When i say state, I mean the current state of the user(ACTIVE,INCOMPLETE,BLOCKED, etc). This states change based on the users activity, so then I will receive logs(JSON) with key "status": "ACTIVE" and so on.
So for example, I'm receiving logs from a Kafka topic.. at some point I receive a log which I'm interested because it defines useful information about the user(the status etc..)
I take this log, and I create a DF with this log in it.
Then I receive the 2nd log, but this one was performed by the same user, so the row needs to be updated(if the status changed of course!) so no new row but update the existing one. Third log, new user, new information so store as a new row in the existing DF.. and so on.
At the end of this process/pipeline, I should have a DF with the information of all the users present in my db and their "status" so then I can say "oh look at that, there are 43 users that are blocked and 13 that are active!
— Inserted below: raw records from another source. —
theorem moves_evaluate (s : State) : Moves s (evaluate s) := by
  unfold evaluate
  dsimp only
  split
  · exact moves_enterOff s
  · split
    · exact moves_moveTo _ s
    · split
      · exact moves_intervene _ s
      · split
        · exact moves_moveTo _ s
        · exact .refl s
    · split
      · exact moves_intervene _ s
      · split
        · exact moves_moveTo _ s
        · exact moves_considerTest _ s
    · split
      · exact (moves_endTestPulse s).trans (moves_intervene _ _)
      · split
        · exact moves_abandonTest s
        · exact .refl s
    · split
      · exact .refl s
      · exact moves_enterRecover s
    · split
      · exact moves_intervene _ s
      · exact .refl s

theorem moves_removeDegraded (s : State) : Moves s (removeDegraded s) := .quiet rfl rfl rfl rfl

theorem moves_workTest (s : State) : Moves s (workTest s) := by
  unfold workTest
  dsimp only
  refine (moves_removeDegraded s).trans ?_
  split
  · exact moves_abandonTest _
  · split
    · exact moves_lift _
    · exact .refl _

theorem moves_workWatch (s : State) : Moves s (workWatch s) := by
  unfold workWatch
  dsimp only
  split
  · exact .refl s
  · split
    · exact moves_updStab _ s
    · split
      · exact moves_acknowledgeTest _ s
      · exact .refl s

theorem moves_workInState (s : State) : Moves s (workInState s) := by
  unfold workInState
  split
  · exact moves_workTest s
  · exact moves_workWatch s
  all_goals exact .refl s

theorem moves_stabilityWork (b) (s : State) : Moves s (stabilityWork b s) := by
  have h : Moves s (if b then evaluate (takeThreshold s) else testOff s) := by
    split
    · exact (moves_takeThreshold s).trans (moves_evaluate _)
    · exact moves_testOff s
  have g : ∀ t, Moves s t → Moves s (if t.stability.state = s.stability.state then workInState t else t) := by
    intro t ht
    split
    · exact ht.trans (moves_workInState _)
    · exact ht
  exact g _ h

theorem moves_stabilitySwap (s : State) : Moves s (stabilitySwap s) := by
  unfold stabilitySwap
  dsimp only
  refine Moves.trans ?_ (moves_testOff _)
  exact .quiet rfl rfl rfl rfl

theorem moves_demandLost (a b) (s : State) : Moves s (demandLost a b s) := by
  unfold demandLost
  split
  · exact moves_openIncident _ _ s
  · split
    · exact moves_closeIncident _ _ s
    · exact .refl s

theorem moves_reestablish (s : State) : Moves s (reestablish s) := by
  have h : Moves s (recompose (demandLost s.composer.mode (brakeMode s)
      (s.updComposer fun c => { c with effective := effectiveDemand s, mode := brakeMode s }))) :=
    ((moves_updComposer _ s).trans (moves_demandLost _ _ _)).trans (moves_recompose _)
  unfold reestablish
  dsimp only
  split
  · exact h
  · exact h.trans (moves_testOff _)

theorem moves_recovered (s : State) : Moves s (recovered s) := by
  unfold recovered
  refine Moves.trans ?_ (moves_changeStab _ _)
  exact (moves_updStab _ s).trans (moves_closeIncident _ _ _)

/-! ### Tyres -/

theorem moves_driveLamp (s : State) : Moves s (driveLamp s) := by
  unfold driveLamp
  dsimp only
  split
  · exact .refl s
  · exact moves_updTyre _ s

theorem moves_tyreSettle (s : State) : Moves s (tyreSettle s) := (moves_driveLamp s).trans (moves_recompose _)

theorem moves_setTyreState (i st) (s : State) : Moves s (setTyreState i st s) := by
  unfold setTyreState
  dsimp only
  split
  · exact moves_updPosition _ _ s
  · exact (moves_updPosition _ _ s).trans (moves_originateTyre _ _)

theorem moves_tyreIncidents (i a b) (s : State) : Moves s (tyreIncidents i a b s) := by
  unfold tyreIncidents
  have h : Moves s (if b.level = .critical && a.level ≠ .critical then openIncident .tyreCritical i s
      else if a.level = .critical && b.level ≠ .critical then closeIncident .tyreCritical i s else s) := by
    split
    · exact moves_openIncident _ _ s
    · split
      · exact moves_closeIncident _ _ s
      · exact .refl s
  dsimp only
  split
  · exact h.trans (moves_openIncident _ _ _)
  · split
    · exact h.trans (moves_closeIncident _ _ _)
    · exact h

theorem moves_acceptTelegram (i fd t) (s : State) : Moves s (acceptTelegram i fd t s) := by
  unfold acceptTelegram
  dsimp only
  refine Moves.trans ?_ (moves_tyreSettle _)
  refine Moves.trans ?_ (moves_setTyreState _ _ _)
  have h := (moves_updPosition i (fun _ => acceptRecord s.active i fd t (s.position i)) s).trans
    (moves_tyreIncidents i (s.position i) (acceptRecord s.active i fd t (s.position i)) _)
  split
  · exact h.trans (moves_closeIncident _ _ _)
  · exact h

theorem moves_beginLearnWrite (s : State) : Moves s (beginLearnWrite s) := moves_updMgmt _ s

theorem moves_storeLearned (s : State) : Moves s (storeLearned s) := by
  unfold storeLearned
  split
  · exact moves_updMgmt _ s
  · exact moves_beginLearnWrite s

theorem moves_writeLearned (i fd x) (s : State) : Moves s (writeLearned i fd x s) := .quiet rfl rfl rfl rfl

theorem moves_closeTyreIncidents (i) (s : State) : Moves s (closeTyreIncidents i s) :=
  ((moves_closeIncident _ _ s).trans (moves_closeIncident _ _ _)).trans (moves_closeIncident _ _ _)

theorem moves_completeLearn (l t) (s : State) : Moves s (completeLearn l t s) := by
  unfold completeLearn
  refine Moves.trans ?_ (moves_acceptTelegram _ _ _ _)
  refine Moves.trans ?_ (moves_updTyre _ _)
  refine Moves.trans ?_ (moves_closeTyreIncidents _ _)
  refine Moves.trans ?_ (moves_updPosition _ _ _)
  exact (moves_writeLearned _ _ _ s).trans (moves_storeLearned _)

theorem moves_endLearn (s : State) : Moves s (endLearn s) := by
  unfold endLearn
  split
  · exact .refl s
  · exact ((moves_updTyre _ s).trans (moves_setTyreState _ _ _)).trans (moves_tyreSettle _)

theorem moves_startLearn (i fd) (s : State) : Moves s (startLearn i fd s) :=
  ((moves_updTyre _ s).trans (moves_setTyreState _ _ _)).trans (moves_tyreSettle _)

theorem moves_startTyres (s : State) : Moves s (startTyres s) := moves_updTyre _ s
theorem moves_tyreSleep (s : State) : Moves s (tyreSleep s) := (moves_updTyre _ s).trans (moves_driveLamp _)
theorem moves_tyreWake (s : State) : Moves s (tyreWake s) := (moves_updTyre _ s).trans (moves_driveLamp _)

theorem moves_setAtSwap (i st) (s : State) : Moves s (setAtSwap i st s) := by
  unfold setAtSwap
  split
  · exact moves_setTyreState _ _ s
  · split
    · exact moves_updTyre _ s
    · exact moves_setTyreState _ _ s

theorem moves_clearAtSwap (i st tm) (s : State) : Moves s (clearAtSwap i st tm s) :=
  ((moves_updPosition _ _ s).trans (moves_closeTyreIncidents _ _)).trans (moves_setAtSwap _ _ _)

theorem moves_reevaluate (i) (s : State) : Moves s (reevaluate i s) := by
  unfold reevaluate
  dsimp only
  split
  · exact .refl s
  · split
    all_goals first
      | exact (moves_updPosition _ _ s).trans (moves_tyreIncidents _ _ _ _)
      | exact ((moves_updPosition _ _ s).trans (moves_tyreIncidents _ _ _ _)).trans (moves_setAtSwap _ _ _)

theorem moves_endLearnAt (i) (s : State) : Moves s (endLearnAt i s) := by
  unfold endLearnAt
  split
  · exact .refl s
  · split
    · exact moves_endLearn s
    · exact .refl s

theorem moves_swapPosition (b i) (s : State) : Moves s (swapPosition b i s) := by
  unfold swapPosition
  dsimp only
  split
  · exact (moves_endLearnAt i s).trans (moves_clearAtSwap _ _ _ _)
  · split
    · exact moves_clearAtSwap _ _ _ s
    · split
      · exact moves_clearAtSwap _ _ _ s
      · exact moves_reevaluate i s

theorem moves_tyreSwap (b) (s : State) : Moves s (tyreSwap b s) :=
  (moves_foldl _ (fun t i => moves_swapPosition b i t) _ s).trans (moves_tyreSettle _)

theorem moves_applySwap (b) (s : State) : Moves s (applySwap b s) := (moves_reestablish s).trans (moves_tyreSwap b _)

theorem moves_applyHeld (s : State) : Moves s (applyHeld s) := by
  unfold applyHeld
  split
  · exact .refl s
  · rename_i b _
    have h : Moves s { s with unapplied := none } := .quiet rfl rfl rfl rfl
    exact h.trans (moves_applySwap b _)

theorem moves_deliver (b) (s : State) : Moves s (deliver b s) := by
  unfold deliver
  split
  · exact .refl s
  · dsimp only
    split
    · exact (moves_applyHeld s).trans (moves_updTyre _ _)
    · exact (moves_applyHeld s).trans (moves_updTyre _ _)

theorem moves_offerLearn (t) (s : State) : Moves s (offerLearn t s) := by
  unfold offerLearn
  split
  · exact .refl s
  · split
    · exact moves_completeLearn _ _ s
    · exact .refl s

theorem moves_handleTelegram (t) (s : State) : Moves s (handleTelegram t s) := by
  unfold handleTelegram
  split
  · exact moves_offerLearn t s
  · split
    · exact .refl s
    · split
      · exact .refl s
      · exact moves_acceptTelegram _ _ _ s

theorem moves_takeTelegram (s : State) : Moves s (takeTelegram s) := by
  unfold takeTelegram
  split
  · exact .refl s
  · exact ((moves_applyHeld s).trans (moves_updTyre _ _)).trans (moves_handleTelegram _ _)

theorem moves_savedMissing (i) (s : State) : Moves s (savedMissing i s) := by
  unfold savedMissing
  split
  · exact .refl s
  · split
    · exact ((moves_updTyre _ s).trans (moves_openIncident _ _ _)).trans (moves_tyreSettle _)
    · exact .refl s

theorem moves_fallSilent (i) (s : State) : Moves s (fallSilent i s) := by
  unfold fallSilent
  dsimp only
  refine (moves_updPosition i (fun q => { q with missing := none }) s).trans ?_
  split
  · exact moves_savedMissing i _
  · exact .refl _
  · exact ((moves_setTyreState _ _ _).trans (moves_openIncident _ _ _)).trans (moves_tyreSettle _)

theorem moves_missingExpired (i) (s : State) : Moves s (missingExpired i s) := by
  unfold missingExpired
  dsimp only
  split
  · exact (moves_applyHeld s).trans (moves_fallSilent i _)
  · exact moves_applyHeld s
Amazing!"
This is the idea.. the process must be in real time.
So far, I've tried this using files not connecting with a kafka topic.
For instance, I've red file as follow:
val DF = mysession.read.json("/FileStore/tables/bm2ube021498209258980/exampleLog_dp_api-fac53.json","/FileStore/tables/zed9y2s11498229410434/exampleLog_dp_api-fac53.json")
which generats a DF with 2 rows with everything inside.
+--------------------+-----------------+------+--------------------+-----+
| _id| _index|_score| _source|_type|
+--------------------+-----------------+------+--------------------+-----+
|AVzO9dqvoaL5S78GvkQU|dp_api-2017.06.22| 1|[2017-06-22T08:40...|DPAPI|
| AVzO9dq5S78GvkQU|dp_api-2017.06.22| 1|[null,null,[Wrapp...|DPAPI|
+--------------------+-----------------+------+--------------------+-----+
in _source there are all the nested things(the status I mentioned is here!).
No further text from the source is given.